— PROBLEM TO SOLVE —
Your answer should be the lines below from the one with "w.1.firnFault n slot x hdr seen f" to the one with "(R172, R173) -/", both included, given again exactly and with nothing added.
[DATA]
/-- A point joins cell `n`, which is new where the list ends before it (R162, R163). -/
def Build.join (b : Build) (n key sweep : Nat) (suspect : Bool) (p : List Val) (inten : Nat) : Build :=
  let s := p.map (fun v => v.roundAt 10)
  let cells := if n < b.cells.length then
      modAt b.cells n (fun c => { c with
        count := c.count + 1, sums := List.zipWith (· + ·) c.sums s, mask := Nat.lor c.mask (2 ^ sweep)
        inten := max c.inten inten, flags := Nat.lor c.flags (b2n suspect) })
    else b.cells ++ [⟨key, 1, b.arrival, s, 2 ^ sweep, inten, b2n suspect⟩]
  { b with cells := cells, accepted := b.accepted + 1 }

/-- One point of a frame (Table 5.11). `trusted` says its sweep passed checks 1 to 3, `grid` the grid edge where the
frame fills the count grid. -/
def Build.point (b : Build) (c ws epoch edge sweep : Nat) (trusted suspect : Bool) (grid : Option Nat)
  (entry p : Bytes) :
    Build :=
  if b.fault.isSome then b
  else
    let bad := bit (fieldN p 0xB 1) 0
    let q := movePoint entry p
    let b := match grid with
      | some g => if trusted && !bad then b.gridAdd g q else b
      | none => b
    let b := if Firn.pointCap ≤ b.arrival then { b with ptcap := b.ptcap + 1 }
      else if !trusted then ({ b with guard := b.guard + 1 }).map c ws 0 sweep 1
      else if bad then ({ b with invalid := b.invalid + 1 }).map c ws 0 sweep 2
      else match pointKey edge q with
        | none => ({ b with range := b.range + 1 }).map c ws 0 sweep 3
        | some key =>
          let r := b.d.insertKey c ws epoch key b.cells.length
          let b := { b with d := r.1 }
          match r.2 with
          | .inl x => { b with fault := some (x, false) }
          | .inr .probe => ({ b with probe := b.probe + 1 }).map c ws 0 sweep 4
          | .inr .cap => ({ b with cellcap := b.cellcap + 1 }).map c ws 0 sweep 5
          | .inr (.old n) => (b.join n key sweep suspect q (fieldN p 6 1)).map c ws n sweep 0
          | .inr .new => (b.join b.cells.length key sweep suspect q (fieldN p 6 1)).map c ws b.cells.length sweep 0
    { b with arrival := b.arrival + 1 }

/-- One sweep of a frame: read, checked, its points taken (R149–R151). -/
def Build.sweep (b : Build) (c ws epoch edge s : Nat) (grid : Option Nat) (entry : Bytes) : Build :=
  if b.fault.isSome then b
  else
    let va := fieldN entry 0 6
    let n := fieldN entry 0x38 4
    let r := b.d.firnRead c va (64 + 16 * n)
    match r.2.2.2 with
    | some x => { b with d := r.1, fault := some (x, false) }
    | none =>
      let g := r.1.guardChecks n (r.2.1.take 64) (r.2.1.drop 64) (r.2.2.1.any id)
      let b := { b with
        d := r.1.guardRecord g, mask := if g.fails = 0 then b.mask else b.mask + 2 ^ s
        refFcnt := if s = 0 ∧ !g.rejected then g.fcnt else b.refFcnt
        refTs := if s = 0 ∧ !g.rejected then g.ts else b.refTs }
      (chunks 16 (r.2.1.drop 64)).foldl (fun b p =>
        b.point c ws epoch edge s (!g.rejected) (g.fails != 0) grid entry p) b

/-- FP32 squared distance of two centroids (R166); the order of the sum is free (R71). -/
def sqDist (serial : Nat) (a b : List Int) : Val :=
  Val.sum32 serial ((List.zip a b).map (fun p =>
    let x := match Val.ofInt (p.1 - p.2) with
      | .fin n m _ => Val.round32 (.fin n m (-10))
      | v => v
    Val.mul x x))

/-- Cells selected by farthest-point sampling (R166): `sel` in order of selection, `dist` the least squared distance of
each cell. -/
def fpsGo (serial : Nat) (cs : List (List Int)) : Nat → List Nat → List Val → List Nat
  | 0, sel, _ => sel
  | k + 1, sel, dist =>
    let cand := (List.range cs.length).filter (fun i => !sel.contains i)
    match cand.find? (fun i => cand.all (fun j => !Val.lt (dist.getD i .zero) (dist.getD j .zero))) with
    | none => sel
    | some i =>
      let nd := cs.zipIdx.map (fun c => sqDist (serial + sel.length * cs.length + c.2) c.1 (cs.getD i []))
      fpsGo serial cs k (sel ++ [i]) (List.zipWith (fun a b => if Val.lt b a then b else a) dist nd)

/-- The first `n` cells farthest-point sampling selects. -/
def fpsCells (serial n : Nat) (cs : List (List Int)) : List Nat :=
  if n = 0 ∨ cs.isEmpty then []
  else fpsGo serial cs (n - 1) [0] (cs.zipIdx.map (fun c => sqDist (serial + c.2) c.1 (cs.headD [])))

/-- The Spindrift of every region can be held (R168). -/
def Dev.spindrifts (d : Dev) : Bool := (List.range 8).all (fun r => d.spindriftUp r && !d.funcClosed (0x18 + r))

/-- A buffer of the count grid that may be filled: not the newest, not the one Rime reads (R174). Which of them is the
implementation's choice. -/
def Dev.gridPick (d : Dev) : Dev × Nat :=
  let c := (List.range 3).filter (fun i =>
    !(d.gb B.firn F.firn_GRID_VALID && d.g B.firn F.firn_GRID_NEWEST == i) && d.gridRead != some i)
  let f := d.fresh
  (f.2, c.getD (f.1 % c.length) 0)

/-- A BUILD's grid becomes the newest buffer (R174); it replaces a buffer that waits for Whiteout (R394). -/
def Dev.gridStore (d : Dev) (g : Tab Nat) (fcnt ts : Nat) (guard : Bool) : Dev :=
  let p := d.gridPick
  let d := { p.1 with grids := Tab.put p.1.grids p.2 ⟨g, fcnt, ts, guard⟩ }
  let d := (d.p B.firn F.firn_GRID_NEWEST p.2).pb B.firn F.firn_GRID_VALID true
  let d := if d.rime.woWait then d.inc B.rime F.rime_WO_SKIP_CNT else d
  { d with rime := { d.rime with woWait := true } }

/-- Firn's accesses to a scratchpad, under the context of the frame (R278). -/
def Dev.firnWho (d : Dev) (c : Nat) : Initiator := d.who Firn.sid c

/-- The context a Firn descriptor works under: OWNER_CTX of VOXELIZE, CONTEXT of RULEBOOK_BUILD (R157, R169). -/
def firnCtx (x : Desc) : Nat := if x.cls = some .voxelize then x.param 0x31 1 else x.ctx

/-- The DST granule takes the header (R153), and the execution of the entry has ended. -/
def Dev.firnEnd (d : Dev) (n slot : Nat) (x : Desc) (dst : Bytes) (seen : List Nat) (met : List (Nat × Nat)) : Dev :=
  let w := d.padWrite n (64 * x.dst.base) (d.firnWho (firnCtx x)) (padTo 64 dst) []
  w.1.finishEntry n slot (mkResult {} seen (met ++ w.2.toList))

/-- An ABORT reaches Firn's work for the entry: its owner or context, or Firn itself, is being aborted (R175, Table
9.6). -/
def Dev.firnAborted (d : Dev) (e : QEntry) : Bool :=
  match d.abortFunc with
  | some f => f == 0x10 || (f != 0 && f == firnCtx e.desc)
  | none => false

/-- FRAME_STATUS of a header. -/
def hdrStatus (h : Bytes) : Nat := fieldN h 4 2

/-- The header with its FRAME_STATUS replaced. -/
def hdrWith (h : Bytes) (status : Nat) : Bytes := patch h 4 (natLE 2 status)

/-- The detail of FIRN_DEGRADED (Table 5.14). -/
def degraded (pt cell probe range : Bool) : Nat := b2n pt + 2 * b2n cell + 4 * b2n probe + 8 * b2n range

/-- A translation fault ends a phase at once (R175). -/
def Dev.firnFault (d : Dev) (n slot : Nat) (x : Desc) (hdr : Bytes) (seen : List Nat) (f : Xl) : Dev :=
  d.firnEnd n slot x hdr seen [(f.status, f.detail)]

/-- FRAME_STATUS of work that an ABORT ends: ABORTED set, the bit of what did not complete clear (R175). -/
def abortStatus (hdr : Bytes) (done : Nat) : Nat := Nat.lor (hdrStatus hdr &&& (0xFFFF ^^^ done)) 8

/-- Work that an ABORT ends at its first boundary: FRAME_STATUS is written, and DST takes what `dst` makes of the header
(R171, R175). -/
def Dev.firnAbort (d : Dev) (n slot c ws done : Nat) (x : Desc) (hdr : Bytes) (seen : List Nat)
    (dst : Bytes → Bytes := id) : Dev :=
  let h := hdrWith hdr (abortStatus hdr done)
  let w := d.firnWrite c (ws + 4) (natLE 2 (hdrStatus h))
  w.1.firnEnd n slot x (dst h) seen [(0x0206, 0)]

/-- The sampling of a BUILD (R166–R168): cells selected, and the reason it was refused or stopped. Where a region's
Spindrift is unavailable, `stop` is how many cells had been selected when it became so, none where it was so before. -/
def Dev.fpsRun (d : Dev) (owned : Bool) (target : Nat) (stop : Option Nat) (cells : List Cell) :
    Dev × List Nat × Option Nat :=
  if !owned then (d, [], some 0)
  else
    let n := min target cells.length
    let lim := if d.spindrifts then n else min (stop.getD 0) n
    let s := d.takeSerials (cells.length * (lim + 1))
    let sel := fpsCells s.1 lim (cells.map (fun c => (List.range 3).map c.centre))
    (s.2, sel, if lim < n then some 1 else none)

/-- The frame counters after a BUILD has completed (Table 5.20). -/
def Dev.firnCount (d : Dev) (deg guard : Bool) : Dev :=
  let f := B.firn
  let d := d.inc f F.firn_FRAMES_BUILT
  let d := if deg then d.inc f F.firn_FRAMES_DEGRADED else d
  if guard then d.inc f F.firn_FRAMES_GUARD else d

/-- The points a BUILD has dropped, counted however it ends (Table 5.20). -/
def Dev.firnDrops (d : Dev) (b : Build) : Dev :=
  let f := B.firn
  ((((d.inc f F.firn_DROP_INVALID_CNT 0 b.invalid).inc f F.firn_DROP_KEY_CNT 0 b.range).inc f F.firn_DROP_PROBE_CNT 0
    b.probe).inc f F.firn_DROP_PTCAP_CNT 0 b.ptcap).inc f F.firn_DROP_CELLCAP_CNT 0 b.cellcap

/-- The header of a completed BUILD (Table 5.6). -/
def buildHeader (x : Desc) (epoch status fps time : Nat) (b : Build) : Bytes :=
  record 64 [(0, natLE 2 epoch), (2, [byte (x.param 0x32 1)]), (3, [byte (x.param 0x36 1)]), (4, natLE 2 status),
    (6, natLE 2 b.mask), (8, natLE 4 b.refFcnt), (0xC, [byte (x.param 0x31 1)]), (0xD, [byte (x.param 0x33 1)]),
    (0xE, natLE 2 fps), (0x10, natLE 8 b.refTs), (0x18, natLE 4 b.arrival), (0x1C, natLE 4 b.accepted),
    (0x20, natLE 4 b.cells.length), (0x24, natLE 4 b.invalid), (0x28, natLE 4 b.range), (0x2C, natLE 4 b.probe),
    (0x30, natLE 4 b.ptcap), (0x34, natLE 4 b.cellcap), (0x38, natLE 4 time), (0x3C, natLE 4 b.guard)]

/-- The end of a BUILD whose points have all been taken: sampling, cell records, grid, header, counters, statuses. -/
def Dev.buildEnd (d : Dev) (n slot c ws epoch : Nat) (e : QEntry) (stop : Option Nat) (grid : Bool) (b : Build)
    (hdr : Bytes) (seen : List Nat) : Dev :=
  let x := e.desc
  let fps : Dev × List Nat × Option Nat :=
    if x.param 0x33 1 = 1 then d.fpsRun e.fpsOk (x.param 0x34 2) stop b.cells else (d, [], none)
  let sampled := x.param 0x33 1 == 1 && fps.2.2.isNone
  let cells := b.cells.zipIdx.map (fun k => if fps.2.1.contains k.2 then { k.1 with flags := k.1.flags + 2 } else k.1)
  let degP := decide (d.g B.firn F.firn_PROBE_DROP_TOL < b.probe)
  let deg := b.ptcap != 0 || b.range != 0 || b.cellcap != 0 || degP
  let guard := b.mask != 0
  let status := 1 + 2 * b2n guard + 4 * b2n deg + 16 * b2n sampled
  let h := buildHeader x epoch status fps.2.1.length fps.1.t32 b
  let w := fps.1.firnWrites c
    ((cells.zipIdx.map (fun k => (ws + 0x2200000 + 32 * k.2, k.1.bytes))) ++
     (fps.2.1.zipIdx.map (fun k => (ws + 0x10000 + 4 * k.2, natLE 4 k.1))) ++ [(ws, h)])
  match w.2 with
  | some f => w.1.firnFault n slot x hdr seen f
  | none =>
    let d := if grid then w.1.gridStore b.grid b.refFcnt b.refTs guard else w.1
    (d.firnCount deg guard).firnEnd n slot x h seen
      ((match fps.2.2 with
        | some r => [(0x0404, r)]
        | none => []) ++ (if guard then [(0x0401, b.mask)] else []) ++
       (if deg then [(0x0402, degraded (b.ptcap != 0) (b.cellcap != 0) degP (b.range != 0))] else []))

/-- VOXELIZE PHASE 0 (R155, R158–R168). -/
def Dev.voxBuild (d : Dev) (n slot : Nat) (e : QEntry) (stop : Option Nat) : Dev :=
  let x := e.desc
  let c := x.param 0x31 1
  let ws := x.param 0x28 6
  let tbl := d.padBuf n x.srcA.base (64 * x.param 0x36 1) (d.firnWho c)
  let seen := tbl.2.1.seen
  match tbl.2.2 with
  | some f => tbl.1.firnEnd n slot x [] seen [f]
  | none =>
    let old := tbl.1.firnRead c ws 64
    match old.2.2.2 with
    | some f => old.1.firnFault n slot x [] seen f
    | none =>
    let ep := old.1.newEpoch c ws (fieldN old.2.1 0 2)
    let hdr := hdrWith (patch old.2.1 0 (natLE 2 ep.2.1)) 0
    match ep.2.2 with
    | some f => ep.1.firnFault n slot x hdr seen f
    | none =>
      if ep.1.firnAborted e then ep.1.firnAbort n slot c ws 1 x hdr seen
      else
        let grid := ep.1.gb B.firn F.firn_GRID_EN && ep.1.g B.firn F.firn_GRID_CTX == c
        let ge := if grid then some (ep.1.g B.firn F.firn_GRID_EDGE) else none
        let b := (chunks 64 (tbl.2.1.data.take (64 * x.param 0x36 1))).zipIdx.foldl (fun (b : Build) s =>
          b.sweep c ws ep.2.1 (x.param 0x32 1) s.2 ge s.1) { d := ep.1 }
        let d := b.d.firnDrops b
        match b.fault with
        | some f => d.firnFault n slot x hdr seen f.1
        | none => d.buildEnd n slot c ws ep.2.1 e stop grid b hdr seen

/-! ### LABEL and BEV (R172, R173) -/

/-- A later phase over a workspace whose header has been read: refused where BUILD_DONE is 0 (R158), otherwise run. -/
def Dev.voxLater (d : Dev) (n slot : Nat) (e : QEntry) (f : Dev → Bytes → Dev × Option Xl) (done : Nat) : Dev :=
  let x := e.desc
  let c := x.param 0x31 1
  let ws := x.param 0x28 6
  let h := d.firnRead c ws 64
  match h.2.2.2 with
  | some q => h.1.firnFault n slot x [] [] q
  | none =>
    let hdr := h.2.1
    if !bit (hdrStatus hdr) 0 then h.1.firnEnd n slot x hdr [] [(0x0403, hdrStatus hdr)]
    else if h.1.firnAborted e then h.1.firnAbort n slot c ws done x hdr []
    else
      let r := f h.1 hdr
      match r.2 with
      | some q => r.1.firnFault n slot x hdr [] q
      | none =>
        let h' := hdrWith hdr (Nat.lor (hdrStatus hdr) done)
        let w := r.1.firnWrite c (ws + 4) (natLE 2 (hdrStatus h'))
        match w.2 with
        | some q => w.1.firnFault n slot x hdr [] q
        | none => w.1.firnEnd n slot x h' [] []

/-- The label of one point: class, confidence, read poisoned (R172). -/
def Dev.pointLabel (d : Dev) (c ws word : Nat) (bad : Bool) : Dev × Nat × Nat × Bool × Option Xl :=
  if bad then (d, 0xFFFF, 0, true, none)
  else if bits word 26 24 ≠ 0 then (d, 0xFFFF, 0, false, none)
  else
    let r := d.firnRead c (ws + 0x5200000 + 4 * bits word 19 0) 4
    (r.1, fieldN r.2.1 0 2, fieldN r.2.1 2 1, r.2.2.1.any id, r.2.2.2)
[/DATA]
— YOUR RESPONSE —
  | some f => w.1.firnFault n slot x hdr seen f
  | none =>
    let d := if grid then w.1.gridStore b.grid b.refFcnt b.refTs guard else w.1
    (d.firnCount deg guard).firnEnd n slot x h seen
      ((match fps.2.2 with
        | some r => [(0x0404, r)]
        | none => []) ++ (if guard then [(0x0401, b.mask)] else []) ++
       (if deg then [(0x0402, degraded (b.ptcap != 0) (b.cellcap != 0) degP (b.range != 0))] else []))

/-- VOXELIZE PHASE 0 (R155, R158–R168). -/
def Dev.voxBuild (d : Dev) (n slot : Nat) (e : QEntry) (stop : Option Nat) : Dev :=
  let x := e.desc
  let c := x.param 0x31 1
  let ws := x.param 0x28 6
  let tbl := d.padBuf n x.srcA.base (64 * x.param 0x36 1) (d.firnWho c)
  let seen := tbl.2.1.seen
  match tbl.2.2 with
  | some f => tbl.1.firnEnd n slot x [] seen [f]
  | none =>
    let old := tbl.1.firnRead c ws 64
    match old.2.2.2 with
    | some f => old.1.firnFault n slot x [] seen f
    | none =>
    let ep := old.1.newEpoch c ws (fieldN old.2.1 0 2)
    let hdr := hdrWith (patch old.2.1 0 (natLE 2 ep.2.1)) 0
    match ep.2.2 with
    | some f => ep.1.firnFault n slot x hdr seen f
    | none =>
      if ep.1.firnAborted e then ep.1.firnAbort n slot c ws 1 x hdr seen
      else
        let grid := ep.1.gb B.firn F.firn_GRID_EN && ep.1.g B.firn F.firn_GRID_CTX == c
        let ge := if grid then some (ep.1.g B.firn F.firn_GRID_EDGE) else none
        let b := (chunks 64 (tbl.2.1.data.take (64 * x.param 0x36 1))).zipIdx.foldl (fun (b : Build) s =>
          b.sweep c ws ep.2.1 (x.param 0x32 1) s.2 ge s.1) { d := ep.1 }
        let d := b.d.firnDrops b
        match b.fault with
        | some f => d.firnFault n slot x hdr seen f.1
        | none => d.buildEnd n slot c ws ep.2.1 e stop grid b hdr seen

/-! ### LABEL and BEV (R172, R173) -/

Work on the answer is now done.